====== Input records ======

/-- The parts of a range of `n` bytes at `a`, as offset and length: no part crosses a 4 KiB boundary nor is longer than
`lim`, counted from the last multiple of `align` (R791). [DEDUCED, log 64] -/
def splitRange : Nat → Nat → Nat → Nat → Nat → Nat → List (Nat × Nat)
  | 0, _, _, _, _, _ => []
  | fuel + 1, a, off, n, lim, align =>
    if n = 0 then []
    else
      let x := a + off
      let k := min n (min (4096 - x % 4096) (lim - x % align))
      (off, k) :: splitRange fuel a (off + k) (n - k) lim align

/-- Parts of a burst's range: on the fabric of at most 16 beats of 32 bytes (R729), in host memory of at most `lim` bytes
(R675, R791); a fixed address moves one beat a time. [DEDUCED, log 64] -/
def burstParts (a n w lim : Nat) (inc : Bool) : List (Nat × Nat) :=
  if inc then splitRange (n + 1) a 0 n lim (if dmaHost a then 1 else 32) else (List.range (n / w)).map fun i => (i * w, w)

/-! ### Errors and the flow of a burst (R783, R787 to R797) -/

/-- Note an error of a channel: the lowest beat stands, with its cause (R797, R799). -/
def DmaCh.note (x : DmaCh) (cause beat : Nat) (cite : Option Nat) : DmaCh :=
  match x.err with
  | some (_, b) => if beat < b then { x with err := some (cause, beat), cite := if cite.isSome then cite else x.cite }
    else { x with cite := if x.cite.isSome then x.cite else cite }
  | none => { x with err := some (cause, beat), cite := cite }

/-- A burst in flight by its number. -/
def State.burstOf (s : State) (uid : Nat) : Option Burst := s.dma.flight.find? fun b => b.uid == uid

/-- Change a burst, and drop it once all of its responses have returned. -/
def State.setBurst (s : State) (b : Burst) : State :=
  let rest := s.dma.flight.map fun y => if y.uid = b.uid then b else y
  { s with dma := { s.dma with flight := rest.filter fun y => !(y.reads == 0 && y.writes == 0) } }

/-- Fill part of what a burst has read; a failed part has its strobes low (R797). -/
def fillGot (got : List HeldByte) (off : Nat) (data : List Byte) (bad : Bool) : List HeldByte :=
  got.zipIdx.map fun (h, i) =>
    if off ≤ i && i < off + data.length then
      { h with byte := if bad then 0 else data.getD (i - off) 0, on := !bad }
    else h

/-- Words of a block from its bytes. -/
def blockWords (l : List HeldByte) : List Word :=
  (pieces 4 (l.length / 4) (l.map fun h => h.byte)).map fun p => BitVec.ofNat 32 (unLe p)

/-- One part of a burst's data goes to host memory; a failed write stores nothing. -/
def State.hostPart (s : State) (a : Nat) (l : List HeldByte) : State :=
  let t := (l.zipIdx).foldl (fun (t : Tbl Byte) (h, i) =>
    if h.on then tblSet (fun _ => 0) t (a + i) h.byte else t) s.dma.host
  { s with dma := { s.dma with host := t } }

/-- One part of a burst's data goes to the fabric: a transaction, or a dropped write in violation (R780). -/
def State.fabricPart (s : State) (c uid a : Nat) (l : List HeldByte) : Nat × State :=
  match s.busTarget (dmaMaster c) a l.length with
  | none => (0, s.violate .fabric)
  | some t =>
    let x : BusTxn := {
      master := dmaMaster c, id := c, write := true, addr := a, target := t, len := l.length
      qos := s.busQos (dmaMaster c) true (s.rd (Reg.DMA.CH.CFG.QOS c)), gen := s.busGen (dmaMaster c)
      data := l.map (fun h => h.byte), strobes := l.map (fun h => h.on), since := s.run
      beat := (l.head?.map fun h => h.beat).getD 0, burst := uid }
    (1, s.enqueue x)
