/-- What first lock, TIME_SET, RE_EPOCH, its step, and event input edges do. Concludes that exec answers a next state,
under conditions on the state and the operands alone, for: firstLockStep, timeSet, reEpoch, reEpochStep,
eventInputEdge. -/
def Obligations.TimeStepRowsTakeEffect : Prop :=
  (∀ s : State, s.on Reg.TIME.STATUS.STEPPED = false → s.sel < 4 → s.rd (Reg.TIME.PORT.PSTAT.STATE s.sel) = 9 →
      4 ≤ (s.port s.sel).agree →
      exec .firstLockStep s = .next ((s.stepTime (s.ns + (s.port s.sel).offset).toNat s.sel).setTheta 0)) ∧
  (∀ (d : Desc) (s u : State), s.Admits 0x40 roleE d → u = s.opened 0x40 d → d.a2 < 1000000000 →
      u.on Reg.TIME.STATUS.STEPPED = false → u.sel ∈ [4, 5, 6, 15] →
      exec (.timeSet d) s = .next ((u.stepTime (d.rbuf * 1000000000 + d.a2 + u.readAgo d) u.sel).completes d stOk [] [])) ∧
  (∀ (d : Desc) (s u : State), s.Admits 0x40 roleE d → u = s.opened 0x40 d → d.a2 = 0 →
      u.on Reg.TIME.STATUS.STEPPED = false → u.sel ∈ [7, 8] →
      exec (.timeSet d) s = .next (State.completes { u with time := { u.time with ppsSet := some (d.rbuf, d.readAt + 10000000) } }
        d stOk [] [])) ∧
  (∀ (d : Desc) (s u : State), s.Admits 0x41 roleE d → u = s.opened 0x41 d → d.a2 < 1000000000 →
      u.on Reg.TIME.STATUS.STEPPED = true → u.anyStream = false → u.storeRuns = false → u.ls = 0 → u.epoch = none →
      u.sel ∈ [4, 5, 6, 15] →
      exec (.reEpoch d) s = .next (State.completes { u with epoch := some ⟨u.tickFrom (u.readNs d) 0 2, 2, d.rbuf * 1000000000 + d.a2, u.readNs d⟩ }
        d stOk (le 8 (u.tickFrom (u.readNs d) 0 2)) [])) ∧
  (∀ (d : Desc) (s u : State), s.Admits 0x41 roleE d → u = s.opened 0x41 d → d.a2 = 0 →
      u.on Reg.TIME.STATUS.STEPPED = true → u.anyStream = false → u.storeRuns = false → u.ls = 0 → u.epoch = none →
      u.sel ∈ [7, 8] →
      exec (.reEpoch d) s = .next (State.goesOn { u with epoch := some ⟨0, 1, d.rbuf * 1000000000, u.readNs d + 10000000⟩ } d)) ∧
  (∀ (s : State) (n i : Nat), i < 16 → (s.stepTime n i).ns = n ∧ (s.stepTime n i).on Reg.TIME.STATUS.STEPPED = true ∧
      (s.stepTime n i).rd Reg.TIME.STATUS.STEPSRC = i ∧ (s.stepTime n i).on Reg.TICK.STATUS.GRID = true) ∧
  (∀ (refTime : Nat) (x : EpochS) (s u v : State), s.epoch = some x → x.k ≠ 0 → s.tAt x.k ≤ s.ns →
      u = ({ s with epoch := none, past := [] } : State).setLocal
        (if x.src = 0 then ((s.ns : Int) + s.time.theta).toNat else x.base + (s.ns - x.at_)) →
      v = (({ u with evins := u.evins.map fun y => { y with epoch := true } } : State).disarmAll.count Reg.TIME.STATUS.EPOCHS).log
        0x0212 (le 8 x.k ++ le 6 u.secs) →
      (s.on Reg.TICK.STATUS.RUN = false →
        exec (.reEpochStep refTime) s = .next ({ v with eng := { v.eng with first := none } } : State).planStart) ∧
      (s.on Reg.TICK.STATUS.RUN = true →
        exec (.reEpochStep refTime) s = .next (({ v.deliverPorts (fun _ => false) with eng := { v.eng.keep with first := some v.time.gridFirst, ramp := some v.time.gridFirst } } : State).put
          Reg.TICK.STATUS.RUN false).showHealth)) ∧
  (∀ (i held t : Nat) (falling : Bool) (x y : EvIn) (s : State), i < 16 → s.evins.length = 16 → s.on (Reg.TIME.EVCFG.EN i) = true →
      s.rd (Reg.TIME.EVCFG.EDGE i) = 3 → s.rd (Reg.TIME.EVCFG.FILT i) ≤ held → x = atD s.evins i {} → x.level ≠ some (!falling) → (∀ l, x.last = some l → l + 50 ≤ t) → x.seen % (s.rd (Reg.TIME.EVCFG.DIV i) + 1) = 0 → x.queue.length < 64 →
      y = { x with level := some (!falling), seen := x.seen + 1, last := some t, seq := (x.seq + 1) % 65536, epoch := false } →
      (s.evFree = 0 → exec (.eventInputEdge i falling held t) s =
        .next { s with evins := s.evins.set i { y with queue := x.queue ++ [s.capturePayload i falling t x] } }) ∧
      (0 < s.evFree → x.queue = [] → s.host.evQueue = [] → s.host.evLost = 0 → exec (.eventInputEdge i falling held t) s =
        .next (({ s with evins := s.evins.set i { y with ovf := false } } : State).writeEvt
          ⟨0x0001, padTo 24 (withOvf (s.capturePayload i falling t x) x.ovf)⟩))) ∧
  (∀ (i held t : Nat) (falling : Bool) (x y : EvIn) (s : State), i < 16 → s.evins.length = 16 → s.on (Reg.TIME.EVCFG.EN i) = true →
      s.rd (Reg.TIME.EVCFG.EDGE i) = 3 → s.rd (Reg.TIME.EVCFG.FILT i) ≤ held → x = atD s.evins i {} → x.level ≠ some (!falling) → y = { x with level := some (!falling), seen := x.seen + 1 } →
      (∀ l, x.last = some l → t < l + 50 → exec (.eventInputEdge i falling held t) s =
        .next (({ s with evins := s.evins.set i y } : State).count (Reg.TIME.EVSTAT.CLOSE i))) ∧
      ((∀ l, x.last = some l → l + 50 ≤ t) → x.seen % (s.rd (Reg.TIME.EVCFG.DIV i) + 1) ≠ 0 →
        exec (.eventInputEdge i falling held t) s = .next { s with evins := s.evins.set i y }) ∧
      ((∀ l, x.last = some l → l + 50 ≤ t) → x.seen % (s.rd (Reg.TIME.EVCFG.DIV i) + 1) = 0 → 64 ≤ x.queue.length →
        exec (.eventInputEdge i falling held t) s =
          .next (({ s with evins := s.evins.set i { y with last := some t, ovf := true } } : State).count (Reg.TIME.EVSTAT.LOST i)))) ∧
  (∀ (i held t : Nat) (falling : Bool) (s : State), i < 16 →
      held < s.rd (Reg.TIME.EVCFG.FILT i) ∨ (atD s.evins i {}).level = some (!falling) →
      exec (.eventInputEdge i falling held t) s = .next s)

/-- What arming, a pulse and its end do at a launch output. Concludes that exec answers a next state, under conditions on
the state and the operands alone, for: launchOutputArm, launchOutputDisarm, launchOutputPulse, launchOutputPulseEnd. -/
def Obligations.LaunchOutputRowsTakeEffect : Prop :=
  (∀ (q : Requester) (v : Word) (j : Nat) (s : State) (fs : List RField), s.Writes q (0x80214 + 32 * j) fs → j < 8 → getBits v 0 1 = 1 → getBits v 1 1 = 0 → s.starts.length = 8 →
      (∀ t, (s.lout j).armed = some t → s.ns + 1000 ≤ t) → s.on Reg.TIME.STATUS.STEPPED = true → 10 ≤ s.rd (Reg.TIME.ST.WIDTH j) → s.rd (Reg.TIME.ST.WIDTH j) ≤ 999999999 →
      (s.rd (Reg.TIME.ST.PERIOD j) = 0 ∨ s.rd (Reg.TIME.ST.WIDTH j) < s.rd (Reg.TIME.ST.PERIOD j) ∧ 1000 ≤ s.rd (Reg.TIME.ST.PERIOD j)) → s.ns + 1000 ≤ s.startOf j →
      ∃ t, exec (.launchOutputArm q j v) s = .next t ∧ (t.lout j).armed = some (s.startOf j) ∧
        (t.lout j).width = s.rd (Reg.TIME.ST.WIDTH j) ∧ (t.lout j).period = s.rd (Reg.TIME.ST.PERIOD j) ∧
        (t.lout j).rearm = none ∧ t.rd (Reg.TIME.ST.CTRL.STAT j) = 1) ∧
  (∀ (q : Requester) (v : Word) (j n : Nat) (s : State) (fs : List RField), s.Writes q (0x80214 + 32 * j) fs → j < 8 → getBits v 0 1 = 1 → getBits v 1 1 = 0 → s.starts.length = 8 →
      (∀ t, (s.lout j).armed = some t → s.ns + 1000 ≤ t) →
      (s.on Reg.TIME.STATUS.STEPPED = false ∧ n = 4 ∨
        s.on Reg.TIME.STATUS.STEPPED = true ∧ n = 3 ∧ (s.rd (Reg.TIME.ST.WIDTH j) < 10 ∨ 999999999 < s.rd (Reg.TIME.ST.WIDTH j) ∨
          s.rd (Reg.TIME.ST.PERIOD j) ≠ 0 ∧ (s.rd (Reg.TIME.ST.PERIOD j) ≤ s.rd (Reg.TIME.ST.WIDTH j) ∨ s.rd (Reg.TIME.ST.PERIOD j) < 1000)) ∨
        s.on Reg.TIME.STATUS.STEPPED = true ∧ n = 2 ∧ 10 ≤ s.rd (Reg.TIME.ST.WIDTH j) ∧ s.rd (Reg.TIME.ST.WIDTH j) ≤ 999999999 ∧
          s.rd (Reg.TIME.ST.PERIOD j) = 0 ∧ s.startOf j < s.ns + 1000) →
      ∃ t, exec (.launchOutputArm q j v) s = .next t ∧ (t.lout j).armed = none ∧ t.rd (Reg.TIME.ST.CTRL.STAT j) = n) ∧
  (∀ (q : Requester) (v : Word) (j n : Nat) (s : State) (fs : List RField), s.Writes q (0x80214 + 32 * j) fs → j < 8 → getBits v 0 1 = 1 → getBits v 1 1 = 0 → s.starts.length = 8 →
      (s.lout j).armed = some n → n < s.ns + 1000 →
      ∃ t, exec (.launchOutputArm q j v) s = .next t ∧ (t.lout j).armed = some n ∧
        (t.lout j).rearm = some ⟨n, s.startOf j, s.rd (Reg.TIME.ST.WIDTH j), s.rd (Reg.TIME.ST.PERIOD j)⟩) ∧
  (∀ (q : Requester) (v : Word) (j : Nat) (s : State) (fs : List RField), s.Writes q (0x80214 + 32 * j) fs → j < 8 →
      getBits v 0 1 = 0 → getBits v 1 1 = 1 → s.starts.length = 8 →
      ∃ t, exec (.launchOutputDisarm q j v) s = .next t ∧ (t.lout j).rearm = none ∧ (t.lout j).armed = none ∧
        ((s.lout j).pulseEnd.isSome = true → (t.lout j).stopAfter = true ∧ (t.lout j).pulseEnd = (s.lout j).pulseEnd) ∧
        ((s.lout j).pulseEnd = none → t.rd (Reg.TIME.ST.CTRL.STAT j) = 0)) ∧
  (∀ (j t : Nat) (s : State), (s.lout j).armed = some t → t ≤ s.ns → (s.lout j).pulseEnd = none →
      exec (.launchOutputPulse j) s = .next (s.setLout j { s.lout j with began := t, pulseEnd := some (t + (s.lout j).width), armed := if (s.lout j).period = 0 then none else some (t + (s.lout j).period) })) ∧
  (∀ (j t : Nat) (s : State), (s.lout j).pulseEnd = some t → t ≤ s.ns → (s.lout j).stopAfter = false →
      (s.lout j).rearm = none → (s.lout j).armed = none → s.rd (Reg.TIME.ST.CTRL.STAT j) = 1 →
      exec (.launchOutputPulseEnd j) s = .next ((s.setLout j { s.lout j with pulseEnd := none, stopAfter := false }).wr (Reg.TIME.ST.CTRL.STAT j) 0)) ∧
  (∀ (j t n : Nat) (s : State), (s.lout j).pulseEnd = some t → t ≤ s.ns → (s.lout j).stopAfter = false →
      (∀ r, (s.lout j).rearm = some r → (s.lout j).began < r.after) → (s.lout j).armed = some n →
      exec (.launchOutputPulseEnd j) s = .next (s.setLout j { s.lout j with pulseEnd := none, stopAfter := false })) ∧
  (∀ (j t : Nat) (s : State), (s.lout j).pulseEnd = some t → t ≤ s.ns → (s.lout j).stopAfter = true →
      exec (.launchOutputPulseEnd j) s = .next ((s.setLout j { s.lout j with pulseEnd := none, stopAfter := false }).wr
        (Reg.TIME.ST.CTRL.STAT j) 0)) ∧
  (∀ (j t : Nat) (r : Rearm) (s : State), (s.lout j).pulseEnd = some t → t ≤ s.ns → (s.lout j).stopAfter = false →
      (s.lout j).rearm = some r → r.after ≤ (s.lout j).began → s.on Reg.TIME.STATUS.STEPPED = true → 10 ≤ r.width →
      r.width ≤ 999999999 → (r.period = 0 ∨ r.width < r.period ∧ 1000 ≤ r.period) → s.ns + 1000 ≤ r.start →
      exec (.launchOutputPulseEnd j) s = .next ((s.setLout j { s.lout j with armed := some r.start, width := r.width, period := r.period, rearm := none, pulseEnd := none, stopAfter := false }).wr
        (Reg.TIME.ST.CTRL.STAT j) 1))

======

What to produce: Lines from the first one above through the line containing "match x.err with" are to be retyped exactly, both included, and nothing more.

Solution to the exercise:
/-- The parts of a range of `n` bytes at `a`, as offset and length: no part crosses a 4 KiB boundary nor is longer than
`lim`, counted from the last multiple of `align` (R791). [DEDUCED, log 64] -/
def splitRange : Nat → Nat → Nat → Nat → Nat → Nat → List (Nat × Nat)
  | 0, _, _, _, _, _ => []
  | fuel + 1, a, off, n, lim, align =>
    if n = 0 then []
    else
      let x := a + off
      let k := min n (min (4096 - x % 4096) (lim - x % align))
      (off, k) :: splitRange fuel a (off + k) (n - k) lim align

/-- Parts of a burst's range: on the fabric of at most 16 beats of 32 bytes (R729), in host memory of at most `lim` bytes
(R675, R791); a fixed address moves one beat a time. [DEDUCED, log 64] -/
def burstParts (a n w lim : Nat) (inc : Bool) : List (Nat × Nat) :=
  if inc then splitRange (n + 1) a 0 n lim (if dmaHost a then 1 else 32) else (List.range (n / w)).map fun i => (i * w, w)

/-! ### Errors and the flow of a burst (R783, R787 to R797) -/

/-- Note an error of a channel: the lowest beat stands, with its cause (R797, R799). -/
def DmaCh.note (x : DmaCh) (cause beat : Nat) (cite : Option Nat) : DmaCh :=
  match x.err with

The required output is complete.